More community college classes offered at high schools, with some hiccups

106485 full
106485 full

Administrators at Torrance schools like the new partnership with El Camino Community College so much that they’ve added new college classes – including engineering design and digital electronics – at their high schools during the school day. 

“We see huge value of this, having kids get a leg in to that kind of rigor and expectation of college level work is phenomenal,” said Kati Krumpe, the chief academic officer for the Torrance Unified School District.

Last year, she said, about 200 Torrance students took dual enrollment classes. This year, about 125 more signed up. El Camino College certifies that the classes meet their requirements and that the school district’s teachers instructing the class have advanced degrees to qualify to be a community college teacher. The students earn high school and college credits.

Partnerships like this between school districts and neighboring community colleges are part of a growing movement by educators across the state to improve the transition between high school and college.

The California Community College Chancellor’s Office says 36 community colleges have informed their office of partnerships with area schools to offer dual enrollment classes. They include colleges in Los Angeles, Glendale, Fullerton, Santa Monica, and Irvine.

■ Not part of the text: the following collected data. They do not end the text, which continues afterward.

/-- The two first nodes of the queue are the two of least key (R132). -/
theorem State.Builds.merged_next {s u : State} (h : s.Builds u 257) {a b : NodeIx} {q : List NodeIx}
    (hq : u.seq.queue = a :: b :: q) {v : State} (hv : ∀ i : NodeIx, i.toNat < u.seq.next → v.node i = u.node i)
    {i : NodeIx} (hi : i.toNat = u.seq.next)
    (hvi : v.node i = internalNode i ((u.node a).w + (u.node b).w) a b) : v.Merged u.seq.leaves i := by
  obtain ⟨ha, hau⟩ := (h.queue a).1 (by simp [hq])
  obtain ⟨hb, hbu⟩ := (h.queue b).1 (by simp [hq])
  have hs := h.sorted
  rw [hq] at hs
  obtain ⟨hs1, hs2⟩ := List.pairwise_cons.1 hs
  obtain ⟨hs3, -⟩ := List.pairwise_cons.1 hs2
  have hu (m : Nat) := State.usedBefore_congr hv u.seq.leaves m
  have hk {i j : NodeIx} (hi : i.toNat < u.seq.next) (hj : j.toNat < u.seq.next) :=
    State.keyBefore_congr (hv i hi) (hv j hj)
  constructor
  case least =>
    intro j hj hf
    rw [hi] at hj hf
    rw [hvi]
    have hm : j ∈ u.seq.queue := (h.queue j).2 ⟨hj, fun h => hf ((hu _).2 h)⟩
    rw [hq, List.mem_cons, List.mem_cons] at hm
    exact hm.imp_right (Or.imp_right fun hm => (hk hb hj).2 (hs3 j hm))
  all_goals rw [hvi]
  case internal => rfl
  case weight =>
    show ((u.node a).w + (u.node b).w).toNat = (v.node a).w.toNat + (v.node b).w.toNat
    rw [hv a ha, hv b hb, h.toNat_add hq]
  case left => exact hi ▸ ha
  case right => exact hi ▸ hb
  case leftFree => rw [hi]; exact fun hm => hau ((hu _).1 hm)
  case rightFree => rw [hi]; exact fun hm => hbu ((hu _).1 hm)
  case order => exact (hk ha hb).2 (hs1 b (by simp))

/-- A merge uses the two nodes that it takes from the queue, and puts the next one in. -/
theorem State.Builds.mem_queue_merge {s u : State} (h : s.Builds u 257) {a b : NodeIx} {q : List NodeIx}
    (hq : u.seq.queue = a :: b :: q) {v : State} (hv : ∀ i : NodeIx, i.toNat < u.seq.next → v.node i = u.node i)
    (hlt : u.seq.next < 513) (hvn : v.node (BitVec.ofNat 10 u.seq.next) =
      internalNode (BitVec.ofNat 10 u.seq.next) ((u.node a).w + (u.node b).w) a b) (i : NodeIx) :
    i = BitVec.ofNat 10 u.seq.next ∨ i ∈ q ↔
      i.toNat < u.seq.next + 1 ∧ ¬ v.usedBefore u.seq.leaves (u.seq.next + 1) i.toNat := by
  have ha := h.queue_lt (i := a) (by simp [hq])
  have hb := h.queue_lt (i := b) (by simp [hq])
  have hnd := h.sorted.nodup
  rw [hq, List.nodup_cons, List.nodup_cons, List.mem_cons] at hnd
  obtain ⟨hna, hnb, -⟩ := hnd
  rw [State.usedBefore_succ h.le, State.usedBefore_congr hv, hvn, State.eq_next_iff hlt]
  show _ ↔ _ ∧ ¬ (_ ∨ a.toNat = i.toNat ∨ b.toNat = i.toNat)
  rw [BitVec.toNat_inj, BitVec.toNat_inj]
  have hi := h.queue i
  rw [hq, List.mem_cons, List.mem_cons] at hi
  constructor
  · rintro (hin | hiq)
    · refine ⟨by omega, ?_⟩
      rintro (hu | rfl | rfl)
      · exact absurd (h.used_lt hlt.le hu) (by omega)
      · omega
      · omega
    · obtain ⟨hlt, hu⟩ := hi.1 (.inr (.inr hiq))
      refine ⟨Nat.lt_succ_of_lt hlt, ?_⟩
      rintro (hu' | rfl | rfl)
      · exact hu hu'
      · exact hna (.inr hiq)
      · exact hnb hiq
  · rintro ⟨hlt, hu⟩
    obtain hlt | heq := Nat.lt_succ_iff_lt_or_eq.1 hlt
    · obtain rfl | rfl | hiq := hi.2 ⟨hlt, fun hm => hu (.inl hm)⟩
      · exact absurd (.inr (.inl rfl)) hu
      · exact absurd (.inr (.inr rfl)) hu
      · exact .inr hiq
    · exact .inl heq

That’s 19 more campuses than a year ago. It took a state law to allow school districts and community colleges to enter into these partnerships because those institutions have separate boards of trustees that oversee their administration.

The growth has also resulted in some hiccups.

“We are not offering any courses this fall," because of a disagreement over the instructors, said Marisa Sarian, assistant superintendent at the Pasadena Unified School District.

The school district said ten Pasadena Unified teachers met the college’s requirements to teach dual enrollment classes last year, but Pasadena City College administrators asked the school district to renegotiate the dual enrollment agreement.

“Who hires them, who evaluates them, who do these teachers work for? Those are all things that need to be worked out with our faculty association,” said Terry Giugni, vice president of instruction at Pasadena City College.

He said the college’s faculty association would like their members to teach the dual enrollment classes on the high school campuses instead of school district teachers.

Giugni said he expects a new agreement to be reached in the coming months so that high school students can enroll in dual enrollment classes in the spring.

Dual enrollment courses were introduced to high schools after research showed that enrolling high school students in college level classes increases the chance that they’ll enroll in college and that they’ll earn a college degree.

Researchers examining dual enrollment classes are asking questions such as whether it’s better to have the course taught by a college instructor instead of a high school teacher or whether it’s better to have the students go to the college campus to take the class.

“If dual enrollment is living up to its promise of providing a college environment and an academically challenging opportunity for students to take courses in a subject area they might not be exposed to, then yes, I really do think these courses can – and as we see from the research really do – have positive effects on their participants,” said John Fink, a research associate at the Community College Research Center at Columbia University’s Teachers College.

He said in California it’s likely schools will continue to add dual enrollment courses. School administrators say state officials will be measuring how well schools prepare students for college and career and dual enrollment classes is one way.